Dataset entries:

□ □ □ □ □

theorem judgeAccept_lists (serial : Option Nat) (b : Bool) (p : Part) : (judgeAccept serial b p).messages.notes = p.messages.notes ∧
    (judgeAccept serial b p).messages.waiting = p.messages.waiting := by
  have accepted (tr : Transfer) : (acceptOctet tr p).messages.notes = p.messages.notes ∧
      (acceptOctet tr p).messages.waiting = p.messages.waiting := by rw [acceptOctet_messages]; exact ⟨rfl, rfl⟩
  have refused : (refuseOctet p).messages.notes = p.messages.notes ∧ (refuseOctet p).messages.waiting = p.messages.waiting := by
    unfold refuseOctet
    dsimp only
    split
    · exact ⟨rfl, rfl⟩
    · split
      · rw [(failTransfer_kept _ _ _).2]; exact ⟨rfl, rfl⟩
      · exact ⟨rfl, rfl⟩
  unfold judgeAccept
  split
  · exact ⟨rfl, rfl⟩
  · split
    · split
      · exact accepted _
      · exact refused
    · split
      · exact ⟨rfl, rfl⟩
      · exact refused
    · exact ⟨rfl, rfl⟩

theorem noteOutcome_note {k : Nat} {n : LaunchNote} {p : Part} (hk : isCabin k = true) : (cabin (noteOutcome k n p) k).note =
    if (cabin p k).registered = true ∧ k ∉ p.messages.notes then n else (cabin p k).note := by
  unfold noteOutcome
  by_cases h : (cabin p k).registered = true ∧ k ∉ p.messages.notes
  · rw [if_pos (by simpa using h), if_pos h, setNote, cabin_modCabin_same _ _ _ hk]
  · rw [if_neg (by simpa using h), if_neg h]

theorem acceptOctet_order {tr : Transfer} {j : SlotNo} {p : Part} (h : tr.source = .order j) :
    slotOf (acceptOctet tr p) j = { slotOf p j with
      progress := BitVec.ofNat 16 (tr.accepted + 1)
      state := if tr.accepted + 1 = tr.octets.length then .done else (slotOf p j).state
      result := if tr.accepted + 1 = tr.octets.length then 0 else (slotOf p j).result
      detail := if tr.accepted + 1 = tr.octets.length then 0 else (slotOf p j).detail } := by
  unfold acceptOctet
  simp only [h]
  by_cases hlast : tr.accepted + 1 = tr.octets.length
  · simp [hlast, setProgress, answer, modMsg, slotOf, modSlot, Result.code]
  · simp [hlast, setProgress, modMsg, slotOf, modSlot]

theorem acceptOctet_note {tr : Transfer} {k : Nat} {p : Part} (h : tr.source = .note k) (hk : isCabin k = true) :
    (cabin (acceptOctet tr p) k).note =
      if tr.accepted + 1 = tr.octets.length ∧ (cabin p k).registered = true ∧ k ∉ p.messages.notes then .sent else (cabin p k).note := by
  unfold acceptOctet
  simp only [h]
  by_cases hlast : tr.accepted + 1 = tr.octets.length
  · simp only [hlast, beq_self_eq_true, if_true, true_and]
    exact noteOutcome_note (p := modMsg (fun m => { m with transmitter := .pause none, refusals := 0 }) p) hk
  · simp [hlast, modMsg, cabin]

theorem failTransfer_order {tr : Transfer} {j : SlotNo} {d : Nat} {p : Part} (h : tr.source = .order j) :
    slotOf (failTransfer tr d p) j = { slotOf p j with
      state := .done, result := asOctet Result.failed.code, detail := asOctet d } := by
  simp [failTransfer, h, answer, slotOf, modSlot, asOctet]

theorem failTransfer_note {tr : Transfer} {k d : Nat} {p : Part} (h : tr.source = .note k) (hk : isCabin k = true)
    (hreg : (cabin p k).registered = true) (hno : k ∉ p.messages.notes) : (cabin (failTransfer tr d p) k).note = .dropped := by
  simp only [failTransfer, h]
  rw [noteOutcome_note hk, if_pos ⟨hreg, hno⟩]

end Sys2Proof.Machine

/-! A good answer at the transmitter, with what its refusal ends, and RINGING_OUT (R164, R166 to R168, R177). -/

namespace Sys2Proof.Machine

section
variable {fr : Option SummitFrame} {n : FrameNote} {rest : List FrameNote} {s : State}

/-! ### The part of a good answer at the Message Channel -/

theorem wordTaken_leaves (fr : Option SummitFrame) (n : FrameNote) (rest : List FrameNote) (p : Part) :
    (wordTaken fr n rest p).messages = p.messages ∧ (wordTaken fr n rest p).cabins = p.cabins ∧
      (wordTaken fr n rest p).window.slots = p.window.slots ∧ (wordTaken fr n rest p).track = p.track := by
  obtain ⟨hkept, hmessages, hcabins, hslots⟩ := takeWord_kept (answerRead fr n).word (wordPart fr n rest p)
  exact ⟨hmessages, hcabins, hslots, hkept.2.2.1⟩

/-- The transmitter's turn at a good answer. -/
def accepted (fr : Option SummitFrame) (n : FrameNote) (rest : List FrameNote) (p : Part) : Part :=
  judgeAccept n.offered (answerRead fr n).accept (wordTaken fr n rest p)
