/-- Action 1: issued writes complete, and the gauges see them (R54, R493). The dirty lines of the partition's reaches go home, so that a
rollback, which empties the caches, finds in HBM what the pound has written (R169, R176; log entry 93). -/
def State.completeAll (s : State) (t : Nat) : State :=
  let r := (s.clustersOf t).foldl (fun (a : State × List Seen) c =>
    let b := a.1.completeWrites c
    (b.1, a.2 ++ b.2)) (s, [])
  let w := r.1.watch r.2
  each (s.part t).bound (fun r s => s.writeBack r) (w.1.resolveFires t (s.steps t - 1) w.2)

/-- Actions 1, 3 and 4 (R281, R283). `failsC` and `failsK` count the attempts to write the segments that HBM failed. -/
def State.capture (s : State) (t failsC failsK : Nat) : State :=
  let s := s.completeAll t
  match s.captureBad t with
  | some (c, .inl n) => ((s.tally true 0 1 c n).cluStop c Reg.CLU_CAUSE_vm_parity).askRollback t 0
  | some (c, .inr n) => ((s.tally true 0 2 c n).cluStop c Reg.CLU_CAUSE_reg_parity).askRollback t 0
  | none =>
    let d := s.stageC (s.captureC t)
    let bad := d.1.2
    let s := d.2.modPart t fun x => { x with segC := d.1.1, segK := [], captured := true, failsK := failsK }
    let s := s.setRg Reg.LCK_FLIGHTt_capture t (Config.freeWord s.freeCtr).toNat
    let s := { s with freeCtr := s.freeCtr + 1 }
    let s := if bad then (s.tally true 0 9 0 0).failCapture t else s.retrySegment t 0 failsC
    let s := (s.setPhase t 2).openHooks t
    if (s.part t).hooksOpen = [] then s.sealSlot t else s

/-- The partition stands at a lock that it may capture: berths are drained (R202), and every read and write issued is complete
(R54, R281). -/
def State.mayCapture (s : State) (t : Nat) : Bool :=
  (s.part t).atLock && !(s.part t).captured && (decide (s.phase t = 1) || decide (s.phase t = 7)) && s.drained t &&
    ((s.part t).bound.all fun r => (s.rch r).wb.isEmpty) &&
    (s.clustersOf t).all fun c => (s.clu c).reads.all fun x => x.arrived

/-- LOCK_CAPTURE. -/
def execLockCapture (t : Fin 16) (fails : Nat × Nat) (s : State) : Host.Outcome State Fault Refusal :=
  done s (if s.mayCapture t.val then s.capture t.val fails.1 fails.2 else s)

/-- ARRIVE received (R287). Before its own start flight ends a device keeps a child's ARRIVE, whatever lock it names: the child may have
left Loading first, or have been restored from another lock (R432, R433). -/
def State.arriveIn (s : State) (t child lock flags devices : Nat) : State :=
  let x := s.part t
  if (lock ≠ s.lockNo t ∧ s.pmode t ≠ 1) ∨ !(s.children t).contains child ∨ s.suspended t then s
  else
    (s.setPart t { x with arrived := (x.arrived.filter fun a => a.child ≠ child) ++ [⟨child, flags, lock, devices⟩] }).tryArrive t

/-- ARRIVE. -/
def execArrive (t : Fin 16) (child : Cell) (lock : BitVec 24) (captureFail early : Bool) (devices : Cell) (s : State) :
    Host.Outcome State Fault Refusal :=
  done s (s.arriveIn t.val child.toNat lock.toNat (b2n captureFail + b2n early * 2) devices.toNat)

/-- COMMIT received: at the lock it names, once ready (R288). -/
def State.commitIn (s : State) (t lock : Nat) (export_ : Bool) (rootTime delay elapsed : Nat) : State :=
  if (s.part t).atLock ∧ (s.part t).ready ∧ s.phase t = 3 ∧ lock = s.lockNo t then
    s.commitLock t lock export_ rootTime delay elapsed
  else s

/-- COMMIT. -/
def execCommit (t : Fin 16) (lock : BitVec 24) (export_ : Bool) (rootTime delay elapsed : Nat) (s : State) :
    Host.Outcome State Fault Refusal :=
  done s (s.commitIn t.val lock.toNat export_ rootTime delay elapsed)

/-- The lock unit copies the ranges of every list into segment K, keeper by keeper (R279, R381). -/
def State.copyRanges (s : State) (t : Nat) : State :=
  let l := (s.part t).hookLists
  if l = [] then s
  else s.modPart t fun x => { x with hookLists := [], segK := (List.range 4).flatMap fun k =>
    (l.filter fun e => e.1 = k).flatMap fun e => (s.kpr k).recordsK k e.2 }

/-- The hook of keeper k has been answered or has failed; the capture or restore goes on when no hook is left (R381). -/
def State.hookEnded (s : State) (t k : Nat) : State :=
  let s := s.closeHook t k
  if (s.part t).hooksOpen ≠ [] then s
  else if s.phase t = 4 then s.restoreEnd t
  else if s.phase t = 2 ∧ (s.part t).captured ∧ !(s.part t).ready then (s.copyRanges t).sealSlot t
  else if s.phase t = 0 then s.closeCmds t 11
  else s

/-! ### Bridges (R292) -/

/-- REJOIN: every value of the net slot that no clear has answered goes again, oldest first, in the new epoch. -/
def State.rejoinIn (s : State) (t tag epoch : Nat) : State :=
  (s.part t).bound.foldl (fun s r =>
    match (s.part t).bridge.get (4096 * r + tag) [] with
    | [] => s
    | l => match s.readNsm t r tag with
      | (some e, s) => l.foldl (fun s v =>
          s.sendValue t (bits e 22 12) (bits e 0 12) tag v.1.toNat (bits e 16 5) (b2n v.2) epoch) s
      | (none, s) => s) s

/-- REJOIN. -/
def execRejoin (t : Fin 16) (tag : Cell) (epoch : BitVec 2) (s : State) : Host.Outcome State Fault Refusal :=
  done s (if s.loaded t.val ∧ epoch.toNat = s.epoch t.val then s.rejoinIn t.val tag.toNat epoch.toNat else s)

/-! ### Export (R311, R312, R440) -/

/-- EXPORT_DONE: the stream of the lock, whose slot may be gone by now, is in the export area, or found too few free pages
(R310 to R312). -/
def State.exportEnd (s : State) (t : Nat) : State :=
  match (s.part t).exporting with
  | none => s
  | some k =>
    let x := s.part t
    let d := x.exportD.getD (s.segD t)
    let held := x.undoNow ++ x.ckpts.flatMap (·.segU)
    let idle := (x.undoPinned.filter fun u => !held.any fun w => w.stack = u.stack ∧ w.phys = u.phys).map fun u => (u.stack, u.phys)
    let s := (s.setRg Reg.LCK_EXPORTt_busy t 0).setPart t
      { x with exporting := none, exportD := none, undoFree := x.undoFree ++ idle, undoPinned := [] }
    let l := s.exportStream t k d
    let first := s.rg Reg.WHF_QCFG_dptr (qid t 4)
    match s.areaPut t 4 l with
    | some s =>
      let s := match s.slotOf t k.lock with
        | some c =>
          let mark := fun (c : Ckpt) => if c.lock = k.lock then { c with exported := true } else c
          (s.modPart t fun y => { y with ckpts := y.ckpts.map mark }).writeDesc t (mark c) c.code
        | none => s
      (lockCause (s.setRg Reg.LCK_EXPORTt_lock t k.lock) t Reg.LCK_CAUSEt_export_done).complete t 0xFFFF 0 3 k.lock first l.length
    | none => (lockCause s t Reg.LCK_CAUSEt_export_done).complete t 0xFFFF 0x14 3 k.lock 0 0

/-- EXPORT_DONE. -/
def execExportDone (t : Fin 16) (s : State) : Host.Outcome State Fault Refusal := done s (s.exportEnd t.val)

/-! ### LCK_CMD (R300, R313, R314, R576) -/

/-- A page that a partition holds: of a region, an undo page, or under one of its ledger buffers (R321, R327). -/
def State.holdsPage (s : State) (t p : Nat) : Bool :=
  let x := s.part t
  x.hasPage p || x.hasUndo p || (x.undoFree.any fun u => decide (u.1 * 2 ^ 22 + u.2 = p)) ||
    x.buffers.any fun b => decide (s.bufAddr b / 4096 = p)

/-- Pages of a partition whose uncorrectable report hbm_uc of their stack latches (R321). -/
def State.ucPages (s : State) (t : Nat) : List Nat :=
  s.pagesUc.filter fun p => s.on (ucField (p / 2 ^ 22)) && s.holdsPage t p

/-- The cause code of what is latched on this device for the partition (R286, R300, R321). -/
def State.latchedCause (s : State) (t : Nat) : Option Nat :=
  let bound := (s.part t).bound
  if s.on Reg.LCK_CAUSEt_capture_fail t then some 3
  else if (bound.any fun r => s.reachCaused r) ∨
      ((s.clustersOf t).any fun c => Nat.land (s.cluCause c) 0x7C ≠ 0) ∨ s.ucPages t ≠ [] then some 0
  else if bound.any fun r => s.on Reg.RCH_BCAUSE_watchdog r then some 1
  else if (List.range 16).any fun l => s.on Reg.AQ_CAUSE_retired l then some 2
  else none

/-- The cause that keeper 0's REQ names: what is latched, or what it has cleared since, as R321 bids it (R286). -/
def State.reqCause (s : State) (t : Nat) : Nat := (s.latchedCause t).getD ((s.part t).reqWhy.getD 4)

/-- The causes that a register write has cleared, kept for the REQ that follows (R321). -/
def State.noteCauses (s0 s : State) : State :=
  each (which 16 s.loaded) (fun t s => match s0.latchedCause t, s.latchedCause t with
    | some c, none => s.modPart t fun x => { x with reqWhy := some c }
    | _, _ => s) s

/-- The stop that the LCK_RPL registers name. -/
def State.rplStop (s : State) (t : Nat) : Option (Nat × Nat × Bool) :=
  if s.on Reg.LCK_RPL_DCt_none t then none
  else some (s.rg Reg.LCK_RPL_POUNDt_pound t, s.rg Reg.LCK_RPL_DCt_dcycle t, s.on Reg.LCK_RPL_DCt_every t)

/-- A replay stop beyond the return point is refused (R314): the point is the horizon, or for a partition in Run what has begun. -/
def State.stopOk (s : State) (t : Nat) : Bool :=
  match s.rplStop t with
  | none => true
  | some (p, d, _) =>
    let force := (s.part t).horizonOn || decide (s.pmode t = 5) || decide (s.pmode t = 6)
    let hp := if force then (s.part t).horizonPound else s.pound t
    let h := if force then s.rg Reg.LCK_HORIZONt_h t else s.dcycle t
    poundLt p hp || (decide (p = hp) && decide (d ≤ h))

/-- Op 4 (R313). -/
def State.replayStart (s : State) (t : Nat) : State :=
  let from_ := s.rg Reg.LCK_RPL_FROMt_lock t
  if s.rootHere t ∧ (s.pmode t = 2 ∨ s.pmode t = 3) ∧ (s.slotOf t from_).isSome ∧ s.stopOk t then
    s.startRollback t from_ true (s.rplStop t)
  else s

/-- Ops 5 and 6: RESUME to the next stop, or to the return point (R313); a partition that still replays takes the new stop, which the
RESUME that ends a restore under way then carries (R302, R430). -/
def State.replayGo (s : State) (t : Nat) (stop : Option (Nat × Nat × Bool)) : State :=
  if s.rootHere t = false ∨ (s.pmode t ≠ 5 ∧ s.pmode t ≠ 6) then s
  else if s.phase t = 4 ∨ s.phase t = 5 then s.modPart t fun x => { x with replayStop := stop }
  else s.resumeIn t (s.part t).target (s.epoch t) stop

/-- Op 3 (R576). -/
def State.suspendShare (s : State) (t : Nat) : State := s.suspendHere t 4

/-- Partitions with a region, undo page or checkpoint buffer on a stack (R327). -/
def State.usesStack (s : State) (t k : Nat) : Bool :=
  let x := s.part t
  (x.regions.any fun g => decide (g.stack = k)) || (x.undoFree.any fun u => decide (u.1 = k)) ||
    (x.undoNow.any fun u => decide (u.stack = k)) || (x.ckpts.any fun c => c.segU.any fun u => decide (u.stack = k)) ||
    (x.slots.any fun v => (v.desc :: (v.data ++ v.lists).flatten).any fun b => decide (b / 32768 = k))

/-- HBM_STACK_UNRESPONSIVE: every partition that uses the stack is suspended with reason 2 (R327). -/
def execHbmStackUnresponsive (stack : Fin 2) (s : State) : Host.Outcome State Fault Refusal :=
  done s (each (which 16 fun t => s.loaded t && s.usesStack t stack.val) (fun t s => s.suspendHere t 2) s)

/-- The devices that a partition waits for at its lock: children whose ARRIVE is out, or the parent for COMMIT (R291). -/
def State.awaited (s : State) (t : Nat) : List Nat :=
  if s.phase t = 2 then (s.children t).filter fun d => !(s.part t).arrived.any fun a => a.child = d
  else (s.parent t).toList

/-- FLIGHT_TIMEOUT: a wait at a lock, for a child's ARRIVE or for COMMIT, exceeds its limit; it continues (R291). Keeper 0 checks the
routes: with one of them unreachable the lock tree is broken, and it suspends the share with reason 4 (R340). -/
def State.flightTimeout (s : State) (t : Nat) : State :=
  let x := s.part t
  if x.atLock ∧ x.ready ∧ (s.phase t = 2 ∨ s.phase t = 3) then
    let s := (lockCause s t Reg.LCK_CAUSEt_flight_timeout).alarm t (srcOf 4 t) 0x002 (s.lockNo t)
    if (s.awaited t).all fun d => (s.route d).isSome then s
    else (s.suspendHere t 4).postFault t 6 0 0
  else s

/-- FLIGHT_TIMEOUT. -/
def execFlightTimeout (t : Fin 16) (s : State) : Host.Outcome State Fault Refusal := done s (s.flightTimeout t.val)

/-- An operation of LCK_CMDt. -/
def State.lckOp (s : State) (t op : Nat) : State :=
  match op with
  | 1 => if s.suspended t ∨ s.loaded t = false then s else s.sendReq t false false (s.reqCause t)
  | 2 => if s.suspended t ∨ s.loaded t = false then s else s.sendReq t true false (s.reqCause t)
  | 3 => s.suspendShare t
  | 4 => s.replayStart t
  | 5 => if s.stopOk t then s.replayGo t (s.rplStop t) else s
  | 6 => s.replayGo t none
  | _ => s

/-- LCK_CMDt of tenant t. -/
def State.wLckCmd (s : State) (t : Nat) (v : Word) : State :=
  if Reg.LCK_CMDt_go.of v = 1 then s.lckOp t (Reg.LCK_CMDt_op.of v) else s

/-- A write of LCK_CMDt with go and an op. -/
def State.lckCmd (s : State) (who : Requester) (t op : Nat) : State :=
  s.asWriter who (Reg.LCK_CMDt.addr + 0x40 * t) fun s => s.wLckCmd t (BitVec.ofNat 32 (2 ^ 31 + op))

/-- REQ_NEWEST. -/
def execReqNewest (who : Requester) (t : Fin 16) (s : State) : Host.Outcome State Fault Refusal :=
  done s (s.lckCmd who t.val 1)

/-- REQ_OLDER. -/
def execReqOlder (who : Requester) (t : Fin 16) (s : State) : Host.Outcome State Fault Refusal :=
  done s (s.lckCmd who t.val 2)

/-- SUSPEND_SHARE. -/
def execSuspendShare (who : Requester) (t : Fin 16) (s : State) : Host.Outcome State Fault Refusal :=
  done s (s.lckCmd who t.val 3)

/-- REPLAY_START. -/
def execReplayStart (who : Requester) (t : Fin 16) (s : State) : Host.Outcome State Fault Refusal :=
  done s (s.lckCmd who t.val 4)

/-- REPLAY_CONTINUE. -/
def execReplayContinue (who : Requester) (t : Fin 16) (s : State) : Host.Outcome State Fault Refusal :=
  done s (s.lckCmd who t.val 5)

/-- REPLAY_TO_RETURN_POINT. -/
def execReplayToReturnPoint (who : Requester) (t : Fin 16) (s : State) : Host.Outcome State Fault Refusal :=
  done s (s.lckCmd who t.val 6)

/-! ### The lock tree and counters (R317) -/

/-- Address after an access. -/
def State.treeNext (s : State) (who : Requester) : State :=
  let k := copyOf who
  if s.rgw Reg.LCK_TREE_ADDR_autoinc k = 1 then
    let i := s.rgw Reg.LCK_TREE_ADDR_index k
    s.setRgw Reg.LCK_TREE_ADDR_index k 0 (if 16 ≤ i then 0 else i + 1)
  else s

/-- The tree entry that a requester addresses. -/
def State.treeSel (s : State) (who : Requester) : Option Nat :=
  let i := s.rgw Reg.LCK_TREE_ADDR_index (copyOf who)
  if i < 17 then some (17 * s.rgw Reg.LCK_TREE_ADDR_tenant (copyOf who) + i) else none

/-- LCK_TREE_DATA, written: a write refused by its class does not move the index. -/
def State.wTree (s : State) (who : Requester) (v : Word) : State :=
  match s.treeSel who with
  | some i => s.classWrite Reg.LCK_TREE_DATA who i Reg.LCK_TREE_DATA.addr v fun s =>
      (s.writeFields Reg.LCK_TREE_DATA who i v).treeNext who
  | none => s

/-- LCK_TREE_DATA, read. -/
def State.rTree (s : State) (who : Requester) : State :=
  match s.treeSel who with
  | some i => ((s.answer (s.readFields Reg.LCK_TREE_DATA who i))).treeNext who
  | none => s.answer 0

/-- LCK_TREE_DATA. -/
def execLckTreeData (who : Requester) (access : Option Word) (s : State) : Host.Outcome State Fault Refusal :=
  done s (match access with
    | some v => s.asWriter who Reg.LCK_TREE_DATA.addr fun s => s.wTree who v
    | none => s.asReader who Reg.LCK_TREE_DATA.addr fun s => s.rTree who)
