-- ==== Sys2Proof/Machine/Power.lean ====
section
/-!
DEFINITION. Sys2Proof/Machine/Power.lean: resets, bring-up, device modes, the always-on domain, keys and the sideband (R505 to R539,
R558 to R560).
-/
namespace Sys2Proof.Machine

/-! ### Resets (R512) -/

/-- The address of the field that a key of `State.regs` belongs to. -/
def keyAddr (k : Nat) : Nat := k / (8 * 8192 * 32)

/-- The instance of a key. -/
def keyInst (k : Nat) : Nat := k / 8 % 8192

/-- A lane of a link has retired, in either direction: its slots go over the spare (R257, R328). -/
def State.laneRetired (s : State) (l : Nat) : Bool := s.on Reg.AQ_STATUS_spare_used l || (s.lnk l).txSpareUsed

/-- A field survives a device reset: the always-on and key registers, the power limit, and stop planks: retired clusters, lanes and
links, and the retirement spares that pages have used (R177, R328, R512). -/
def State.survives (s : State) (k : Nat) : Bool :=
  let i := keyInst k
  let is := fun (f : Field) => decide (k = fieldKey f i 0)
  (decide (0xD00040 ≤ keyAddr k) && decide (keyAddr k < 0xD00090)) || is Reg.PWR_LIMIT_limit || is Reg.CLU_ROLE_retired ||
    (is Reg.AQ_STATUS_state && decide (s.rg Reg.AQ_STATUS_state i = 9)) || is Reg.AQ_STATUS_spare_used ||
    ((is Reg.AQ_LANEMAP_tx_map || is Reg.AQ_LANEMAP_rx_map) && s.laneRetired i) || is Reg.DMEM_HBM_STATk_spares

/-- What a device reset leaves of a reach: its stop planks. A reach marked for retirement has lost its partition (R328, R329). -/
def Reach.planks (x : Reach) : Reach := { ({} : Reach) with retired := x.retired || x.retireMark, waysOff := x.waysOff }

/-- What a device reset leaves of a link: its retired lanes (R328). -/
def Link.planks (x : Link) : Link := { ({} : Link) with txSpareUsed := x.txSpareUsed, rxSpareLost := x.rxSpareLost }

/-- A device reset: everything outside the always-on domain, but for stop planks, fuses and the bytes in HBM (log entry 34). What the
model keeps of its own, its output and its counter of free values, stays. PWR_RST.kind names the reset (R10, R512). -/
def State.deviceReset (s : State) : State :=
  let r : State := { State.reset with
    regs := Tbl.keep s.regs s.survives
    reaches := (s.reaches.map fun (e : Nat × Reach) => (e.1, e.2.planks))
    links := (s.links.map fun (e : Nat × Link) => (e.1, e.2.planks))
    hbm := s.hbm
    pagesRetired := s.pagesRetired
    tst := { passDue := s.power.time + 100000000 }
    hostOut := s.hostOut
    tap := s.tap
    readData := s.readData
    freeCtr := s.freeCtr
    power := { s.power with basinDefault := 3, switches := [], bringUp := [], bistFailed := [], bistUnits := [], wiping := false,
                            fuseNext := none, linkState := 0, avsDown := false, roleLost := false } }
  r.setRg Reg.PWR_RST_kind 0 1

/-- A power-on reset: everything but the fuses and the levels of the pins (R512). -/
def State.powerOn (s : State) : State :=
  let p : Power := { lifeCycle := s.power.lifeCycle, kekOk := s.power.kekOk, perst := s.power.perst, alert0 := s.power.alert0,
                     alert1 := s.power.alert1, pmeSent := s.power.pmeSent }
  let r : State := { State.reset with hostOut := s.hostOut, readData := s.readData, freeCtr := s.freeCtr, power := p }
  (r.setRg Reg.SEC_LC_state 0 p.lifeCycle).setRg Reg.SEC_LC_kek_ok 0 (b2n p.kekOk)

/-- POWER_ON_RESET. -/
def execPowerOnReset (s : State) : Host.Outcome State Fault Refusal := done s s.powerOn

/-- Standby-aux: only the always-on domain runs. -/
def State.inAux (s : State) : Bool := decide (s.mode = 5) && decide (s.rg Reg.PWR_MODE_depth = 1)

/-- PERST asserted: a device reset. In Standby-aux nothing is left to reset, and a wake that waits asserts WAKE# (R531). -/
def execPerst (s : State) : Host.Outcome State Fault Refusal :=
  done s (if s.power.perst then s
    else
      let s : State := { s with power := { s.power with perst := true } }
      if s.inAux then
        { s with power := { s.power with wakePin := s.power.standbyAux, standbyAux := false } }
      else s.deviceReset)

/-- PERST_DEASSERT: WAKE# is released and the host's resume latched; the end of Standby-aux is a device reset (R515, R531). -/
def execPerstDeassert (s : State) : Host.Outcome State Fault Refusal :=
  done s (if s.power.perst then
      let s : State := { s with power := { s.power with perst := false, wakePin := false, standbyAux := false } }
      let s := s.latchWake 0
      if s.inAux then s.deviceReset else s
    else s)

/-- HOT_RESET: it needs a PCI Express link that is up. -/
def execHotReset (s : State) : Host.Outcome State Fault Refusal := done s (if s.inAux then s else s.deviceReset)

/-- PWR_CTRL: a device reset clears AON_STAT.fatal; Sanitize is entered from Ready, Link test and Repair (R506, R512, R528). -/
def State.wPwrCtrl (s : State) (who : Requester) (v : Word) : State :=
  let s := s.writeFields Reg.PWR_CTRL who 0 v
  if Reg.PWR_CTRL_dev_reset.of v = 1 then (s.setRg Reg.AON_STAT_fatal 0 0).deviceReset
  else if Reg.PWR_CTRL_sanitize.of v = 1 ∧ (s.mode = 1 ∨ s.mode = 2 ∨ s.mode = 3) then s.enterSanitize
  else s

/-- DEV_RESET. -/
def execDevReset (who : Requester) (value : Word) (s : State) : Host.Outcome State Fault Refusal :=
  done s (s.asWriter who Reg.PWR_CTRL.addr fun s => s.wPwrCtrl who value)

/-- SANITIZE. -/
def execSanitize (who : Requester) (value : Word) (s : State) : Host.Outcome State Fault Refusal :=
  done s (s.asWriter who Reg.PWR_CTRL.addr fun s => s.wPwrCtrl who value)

□ □ □ □ □

> What this task involves
Copy out each line from the preceding entries that mentions the word "received".

> Response area
/-- ARRIVE received (R287). Before its own start flight ends a device keeps a child's ARRIVE, whatever lock it names: the child may have
/-- COMMIT received: at the lock it names, once ready (R288). -/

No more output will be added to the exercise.